-- ==== Sys2Proof/WellFormed.lean ====
section
/-!
DEFINITION. Which commands the world outside can send: operands that the types admit and the hardware's
interfaces do not are ill-formed. The meanings are total; they answer on every command.
-/

namespace Sys2Proof

/-- Page numbers of the keeper NVM (R686). -/
def pagesWf (l : List Nat) : Bool := l.all fun p => decide (p < 32768)

/-- The host's stores lie in its 64-bit address space, and the ranges whose reads fail are ranges of it (R9). -/
def Env.wf (e : Env) : Bool :=
  e.stores.all (fun c => decide (c.1 < 2 ^ 64)) && pagesWf e.weak &&
    e.faults.all fun f => decide (f.lo ≤ f.hi) && decide (f.hi < 2 ^ 64)

/-- A descriptor is 64 bytes, of which 48 are its body (R102). -/
def Post.wf (p : Post) : Bool := p.body.length == 48 && p.env.wf

/-- Widths and rates of the link (R52, R82). -/
def linkWf (width : BitVec 6) (rate : BitVec 4) : Bool :=
  (width == 4 || width == 8 || width == 16) && decide (1 ≤ rate.toNat) && decide (rate.toNat ≤ 6)

/-- Rates of GDDR6 training, and the coding of the first failing bit (R830, R831). -/
def Training.wf (t : Training) : Bool :=
  (t.rate.all fun r => [20, 18, 16, 14, 12].elem r) && decide (t.failDq < 256) && decide (t.failRate < 256)

/-- Lengths of what cards answer (R721, R722, R724, R739, R741): a response of the SD card is of 48 or 136 bits, a data
block of 8, 64 or 512 bytes on one line or on four. -/
def CardResp.wf : CardResp → Bool
  | .sd b => b.length == 6 || b.length == 17
  | .data b crcs => (b.length == 8 || b.length == 64 || b.length == 512) && (crcs.length == 1 || crcs.length == 4)
  | .chars b => !b.isEmpty
  | .silent | .token _ | .parity => true

/-- The failure of an owner is a status that is no success (R29). -/
def TransferOwner.wf : TransferOwner → Bool
  | .desc _ _ st => st != .done
  | .strand _ _ _ | .spdm => true

/-- What an event of a monitor names (R625); only `BUS_INTEGRITY` has an owner (R29). -/
def MonEvent.wf (e : MonEvent) : Bool :=
  decide (e.m.val < 22) && e.owner.all fun t => e.m.val == 14 && t.wf

/-- The environment of a command that carries one. -/
def Instr.env? : Instr → Option Env
  | .engineStart _ e | .engineOpDone _ e _ | .foldPass e | .moveEngineTake e | .snapshotMarker _ _ e
  | .snapshotAckTimeout e | .pollComplete _ e | .fetchComplete _ e | .hostReadComplete _ _ e | .segmentEnd _ _ e _
  | .takeover _ e => some e
  | _ => none

/-- The descriptor of a command that posts one. -/
def Instr.post? : Instr → Option Post
  | .nop p | .fence p | .aesEcb p | .aesCbc p | .aesCtr p | .aesGcm p | .aesXts p | .aesCmac p | .aesKw p
  | .cipherDrop p | .digest p | .digOpen p | .digUpdate p | .digFinal p | .digRead p | .digCompare p
  | .digRelease p | .digFlush p | .hmExtend p | .hmRead p | .hmReset p | .hmLock p | .hmSetup p | .sigSign p
  | .sigVerify p | .randomDraw p | .sigQuote p | .vaultFormat p | .vaultEnroll p | .vaultRevoke p
  | .vaultRekey p | .vaultArm p | .vaultQuery p | .vaultCheckpoint p | .vaultCommit p | .vaultImport p
  | .vaultMoveOpen p | .capture p | .strandSetup p | .strandCollect p | .strandClose p | .appletInvoke p
  | .appletInstall p | .appletRemove p | .appletSigner p | .keyGenerate p | .keyImport p | .keyExport p
  | .keyDestroy p | .keyRelease p | .keyLimit p | .keyLoad p | .keyPublic p | .keyDecapsulate p | .keyScrub p
  | .keyPurge p | .cerBegin p | .cerShare p | .cerFinish p | .cerCancel p | .snapshot p | .sdInfo p
  | .bundleWrite p | .bundleImport p | .ccInfo p | .ccClear p | .lcsTransition p | .lcsCancel p
  | .lcsDebugKey p | .lcsDebugNonce p | .lcsDebugGrant p | .lcsDebugRevoke p | .provIdkey p | .provCert p
  | .provPatch p | .crownSwap p | .crownRejoin p | .nvmRead p | .nvmWrite p | .nvmScan p => some p
  | _ => none

/-- The command is one that the world outside can send. -/
def Instr.wf (i : Instr) : Bool :=
  i.post?.all Post.wf && i.env?.all Env.wf &&
    match i with
    | .monitorEvent l => l.all MonEvent.wf
    | .s2Entry r => pagesWf r.pageFails && decide (r.vid.toNat ≤ 40)
    | .gddr6TrainingDone t => t.wf
    | .cardResponse r => r.wf
    | .recallDone us weak => decide (us < 2 ^ 16) && pagesWf weak
    | .holdupTrip bursts _ => decide (bursts ≤ 8)
    | .facetBistDone _ _ ms => decide (ms < 2 ^ 16)
    | .dlUp width rate _ => linkWf width rate
    | .retrain rate width => linkWf width rate
    | _ => true

end Sys2Proof
end

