/-! The ring engine and the control of rings. -/

/-- `live` with ring 511, of function 31, as `x`. -/
def lastRing (x : Ring) : State := { live with fns := [(31, { db := 0x1000 })], rings := [(511, x)] }
theorem wit_RingEngineEvents_poll : ((lastRing { st := .running }).fn (31 : Fin 32)).polling = false ∧
    (lastRing { st := .running }).fnServed (31 : Fin 32) = true ∧
    (ringsOf (31 : Fin 32)).any (lastRing { st := .running }).ringPolled = true ∧
    (({ live with fns := [(31, { db := 0x1000, polling := true })] } : State).fn (31 : Fin 32)).polling = true := by
  decide
set_option maxRecDepth 20000 in
theorem wit_RingEngineEvents_polled : (({ live with fns := [(31, { db := 0x1000, polling := true })] } : State).hostStores
    {}).hostFetch {} 0x1000 128 = .ok (zeros 128) := rfl
/-- P a whole ring beyond W, one beyond that, and P behind F. -/
theorem wit_RingEngineEvents_range : (lastRing { st := .running }).ringPolled 511 = true ∧
    ((64 : Word32) - ({} : Ring).w).toNat ≤ ({} : Ring).size ∧ ((64 : Word32) - ({} : Ring).f).toNat ≤ ({} : Ring).size ∧
    ({} : Ring).size < ((65 : Word32) - ({} : Ring).w).toNat ∧ ({} : Ring).size < ((0 : Word32) - (1 : Word32)).toNat := by
  decide
/-- Sixteen descriptors up to the end of the ring. -/
def toFetch : Ring := { st := .running, f := 48, w := 48, p := 70 }
theorem wit_RingEngineEvents_fetch : (lastRing toFetch).ringPolled (511 : Fin 512) = true ∧
    (lastRing toFetch).fnServed (fnOf (511 : Fin 512)) = true ∧
    ((lastRing toFetch).ring (511 : Fin 512)).reads = [] ∧
    min (min (toFetch.p - toFetch.f).toNat 16) (min (toFetch.size - toFetch.f.toNat % toFetch.size)
      (64 - toFetch.undispatched)) = 16 ∧ (toFetch.p - toFetch.f).toNat ≤ toFetch.size := by decide
set_option maxRecDepth 20000 in
theorem wit_RingEngineEvents_fetched :
    ((lastRing { toFetch with reads := [⟨63, 1⟩] }).ring (511 : Fin 512)).reads = ⟨63, 1⟩ :: [] ∧
    (((lastRing { toFetch with reads := [⟨63, 1⟩] }).hostStores {}).ring (511 : Fin 512)).st = .running ∧
    ((lastRing { toFetch with reads := [⟨63, 1⟩] }).hostStores {}).hostFetch {} (0 + 64 * (63 % 64)) (64 * 1) =
      .ok (zeros 64) := ⟨rfl, rfl, rfl⟩
theorem wit_RingEngineEvents_work : (∃ r w u, (working (workOf .sdInfo (mk 0 []) .fetched none)).nextWork = some (r, w) ∧
      (working (workOf .sdInfo (mk 0 []) .fetched none)).scanFinds w.desc = ([], u)) ∧
    ((((working (workOf .sdInfo (mk 0 []) .reading none)).ring (0 : Fin 512)).work.filter fun w => w.phase == .reading)[0]? =
      some (workOf .sdInfo (mk 0 []) .reading none) ∧
      Op.decode (workOf .sdInfo (mk 0 []) .reading none).desc.opcode = some .sdInfo) ∧
    (working (workOf .sdInfo (mk 0 []) .fetched none)).hif.schedAge ≠ 0 ∧
    (((working (workOf .sdInfo (mk 0 []) .fetched none)).ring (0 : Fin 512)).work.filter fun w => w.phase == .fetched)[0]? =
      some (workOf .sdInfo (mk 0 []) .fetched none) := ⟨⟨_, _, _, rfl, rfl⟩, ⟨rfl, rfl⟩, by decide, rfl⟩
/-- A message of 32 bytes at its first segment of 16, on lane 7 of facet 15. -/
def laneC : CipherSt :=
  { op := 0x0101, ctl := 0, key := 0x10000000, tagLen := 0, iv := zeros 16, aadLen := 0, duLen := 0, ctrWidth := 0,
    expTag := [], chain := [], pend := [], acc := [], ct := [], declared := 32, consumed := 0, invCharged := 0,
    blocksCharged := 0 }
def laneM : Msg := { capMsg with kind := .cipher laneC, st := .onLane 7 16, held := false, inLen := 32, ins := [⟨0x8000, 32, none⟩] }
def laneS : State := { live with facets := [(15, { msgs := [laneM] })] }
theorem wit_RingEngineEvents_segment : laneS.onLane (15 : Fin 16) (7 : Fin 8) = some (laneM, 16) ∧
    laneM.kind = .cipher laneC ∧ laneM.held = false ∧ laneM.aborted = false ∧ laneM.pos + 16 < laneM.inLen ∧
    (laneS.hostStores {}).gather {} laneM.ins 0 laneM.pos 16 = .ok (zeros 16) := ⟨rfl, rfl, rfl, rfl, by decide, rfl⟩
set_option maxRecDepth 20000 in
theorem wit_RingEngineEvents_interrupts : ((lastRing { timing := true }).ring (511 : Fin 512)).timing = true ∧
    live.fnExists (31 : Fin 32) = true ∧
    (let s : State := { live with fns := [(31, { msixPend := 2 ^ 63 })] }
     let u := s.modFn 31 (fun x => { x with msixMask := x.msixMask &&& ~~~BitVec.ofNat 64 (2 ^ 63) })
     (u.fn 31).d3hot = false ∧ (u.fn 31).msixPend.getLsbD 63 = true ∧ (u.fn 31).msixPend.getLsbD 0 = false) := by decide
theorem wit_RingControl_functions : live.fnExists (30 : Fin 32) = true ∧ live.fnExists (31 : Fin 32) = true ∧
    ({ live with link := { numVfs := 29 } } : State).fnExists (30 : Fin 32) = false := by decide
theorem wit_RingControl : 3 ≤ live.start.stage ∧ fnOf (511 : Fin 512) = (31 : Fin 32).val ∧
    (∀ x ∈ [RingState.disabled, .stopped, .running, .stopping], ((lastRing { st := x }).ring (511 : Fin 512)).st = x) ∧
    (30 : Fin 32) ≠ 0 ∧ fnOf (511 : Fin 512) ≠ (30 : Fin 32).val := by decide
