-- ==== Sys2Proof/Proofs/CapturePosts.lean ====
section
/-!
PROOF. Captures and strand descriptors at step 8 (R510, R531 to R544).
-/

namespace Sys2Proof.Machine

section
variable {u v : State} {r seq : Nat} {d : Desc} {g : Got}

/-- A capture that passes orders 1 to 8 fetches its endpoint key (R510). -/
theorem capStart_fetches {env : Env} {f : Nat} {h : Bytes} {c : CapSt} (setup : (u.stream d.stream).setup = none)
    (ok : capRefuse u r d = none) (place : u.reservePlace d.stream = some v)
    (facet : u.pickFacet 1 (capB d) 512 = some f) (head : u.gather env g.1 0 0 64 = .ok h)
    (well : headerOk d h = true) (hc : c = capInit d h g.2.2)
    (wrap : c.startSector + unitCount (capB d) c.sectorSize ≤ 2 ^ 128) :
    capStart u r seq d g env =
      (((match c.hm with
          | some x => v.mark x seq
          | none => v).reserve (handleIndex c.archive.toNat)).modRing r fun x => x.setPhase seq .active).addMsg f
        { id := 0, ring := r, seq := seq, chain := none, cls := u.servedClass r d, clsNow := u.workClass r seq,
          kind := .capture { c with gddr := ((u.stagePlan f (capB d) 512).getD (0, 0)).2 != 0 },
          st := .fetching, ins := g.1, outs := g.2.1, inLen := d.declLen.toNat, pos := 0, outPos := 0, first := true,
          staged := [], held := true, onChip := ((u.stagePlan f (capB d) 512).getD (0, 0)).1,
          gddrBytes := ((u.stagePlan f (capB d) 512).getD (0, 0)).2, param := 0, aborted := false } := by
  subst hc
  unfold capStart
  dsimp only
  rw [if_neg (by simp [setup]), ok]
  dsimp only
  rw [place]
  dsimp only
  rw [facet]
  dsimp only
  rw [head]
  dsimp only
  rw [if_neg (by simp [well]), if_neg (Nat.not_lt.2 wrap)] <;> rfl

/-- A setup whose signing slots suit waits for the places of its stream (R532). -/
theorem strandSetup_taken (setup : (u.stream (d.fld 16 1)).setup = none)
    (ec : bitOf (d.fld 17 1) 0 = true → strandSlot u (d.fld 24 4) 0x11 = none)
    (ml : bitOf (d.fld 17 1) 1 = true → strandSlot u (d.fld 28 4) 0x20 = none) :
    strandSetup u r seq d =
      ((u.modRing r fun x => x.setPhase seq .active).modStream (d.fld 16 1) fun x =>
        { x with setup := some (r, seq) }).setupGo (d.fld 16 1) := by
  have ecSlot : (if bitOf (d.fld 17 1) 0 = true then strandSlot u (d.fld 24 4) 0x11 else none) = none := by
    split
    · next h => exact ec h
    · rfl
  have mlSlot : (if bitOf (d.fld 17 1) 1 = true then strandSlot u (d.fld 28 4) 0x20 else none) = none := by
    split
    · next h => exact ml h
    · rfl
  unfold strandSetup
  dsimp only
  rw [ecSlot]
  dsimp only
  rw [mlSlot, if_neg (by simp [setup])]

/-- A collect of an owner of its stream waits its turn (R541, R542). -/
theorem strandCollect_waits (owner : (u.stream (d.fld 16 1)).owner.getLsbD (fnOf r) = true)
    (room : (u.stream (d.fld 16 1)).recordLen ≤ extsLen g.2.1) (few : (u.stream (d.fld 16 1)).collects.length < 64) :
    strandCollect u r seq d g =
      ((u.keepGot r seq g).modStream (d.fld 16 1) fun y => { y with collects := y.collects ++ [(r, seq)] }).strandsGo := by
  unfold strandCollect
  dsimp only
  rw [if_neg (by simp [owner]), if_neg (Nat.not_lt.2 room), if_neg (Nat.not_le.2 few)]

/-- `STRAND_CLOSE` of the open strand (R544). -/
theorem strandClose_open {x : Strand} (opened : u.openStrand (d.fld 16 1) = some x)
    (id : d.fld 20 4 = 0 ∨ d.fld 20 4 = x.id.toNat) :
    strandClose u r seq d =
      ((u.modRing r fun y => y.setPhase seq .active).modStream (d.fld 16 1) fun y =>
        { y with closers := y.closers ++ [(r, seq)] }).askClose (d.fld 16 1) 3 := by
  simp only [strandClose, opened, if_pos id]

/-- `STRAND_CLOSE` where no strand is open (R536). -/
theorem strandClose_none (none : u.openStrand (d.fld 16 1) = none) :
    strandClose u r seq d = if d.fld 20 4 = 0 ∨ (u.stream (d.fld 16 1)).counter.toNat < d.fld 20 4
      then u.finishDone r seq d 0 [] else u.finishBad r seq d (bad8 .strandClosed) := by
  simp only [strandClose, none]

end

/-- Settles O19 (R510, R531 to R544): it holds; a capture goes to its key fetch, a strand descriptor to its stream. -/
theorem captureAndStrandPosts : Obligations.CaptureAndStrandPosts := by
  refine ⟨fun s p g u v d f h c hs hu hd setup ok place facet head well hc wrap => post_step8 hs hu ?_,
    fun s p g u d hs hu hd setup ec ml => post_step8 hs hu ?_,
    fun s p g u d hs hu hd owner room few => post_step8 hs hu ?_,
    fun s p g u d hs hu hd => ⟨fun x opened id => post_step8 hs hu ?_, fun none id => post_step8 hs hu ?_,
      fun none id taken => post_step8 hs hu ?_⟩⟩
  · subst hd
    exact capStart_fetches setup ok place facet head well hc wrap
  · subst hd
    exact strandSetup_taken setup ec ml
  · subst hd
    exact strandCollect_waits owner room few
  · subst hd
    exact strandClose_open opened id
  · subst hd
    exact (strandClose_none none).trans (if_pos id)
  · subst hd
    exact (strandClose_none none).trans (if_neg (by omega))

end Sys2Proof.Machine
end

REQUIREMENT: Above are some lines. Repeat exactly, and only, those from the line that has "st := .fetching, ins" through the line that has "theorem strandSetup_taken (setup".

TASK RESULT:
          st := .fetching, ins := g.1, outs := g.2.1, inLen := d.declLen.toNat, pos := 0, outPos := 0, first := true,
          staged := [], held := true, onChip := ((u.stagePlan f (capB d) 512).getD (0, 0)).1,
          gddrBytes := ((u.stagePlan f (capB d) 512).getD (0, 0)).2, param := 0, aborted := false } := by
  subst hc
  unfold capStart
  dsimp only
  rw [if_neg (by simp [setup]), ok]
  dsimp only
  rw [place]
  dsimp only
  rw [facet]
  dsimp only
  rw [head]
  dsimp only
  rw [if_neg (by simp [well]), if_neg (Nat.not_lt.2 wrap)] <;> rfl

/-- A setup whose signing slots suit waits for the places of its stream (R532). -/
theorem strandSetup_taken (setup : (u.stream (d.fld 16 1)).setup = none)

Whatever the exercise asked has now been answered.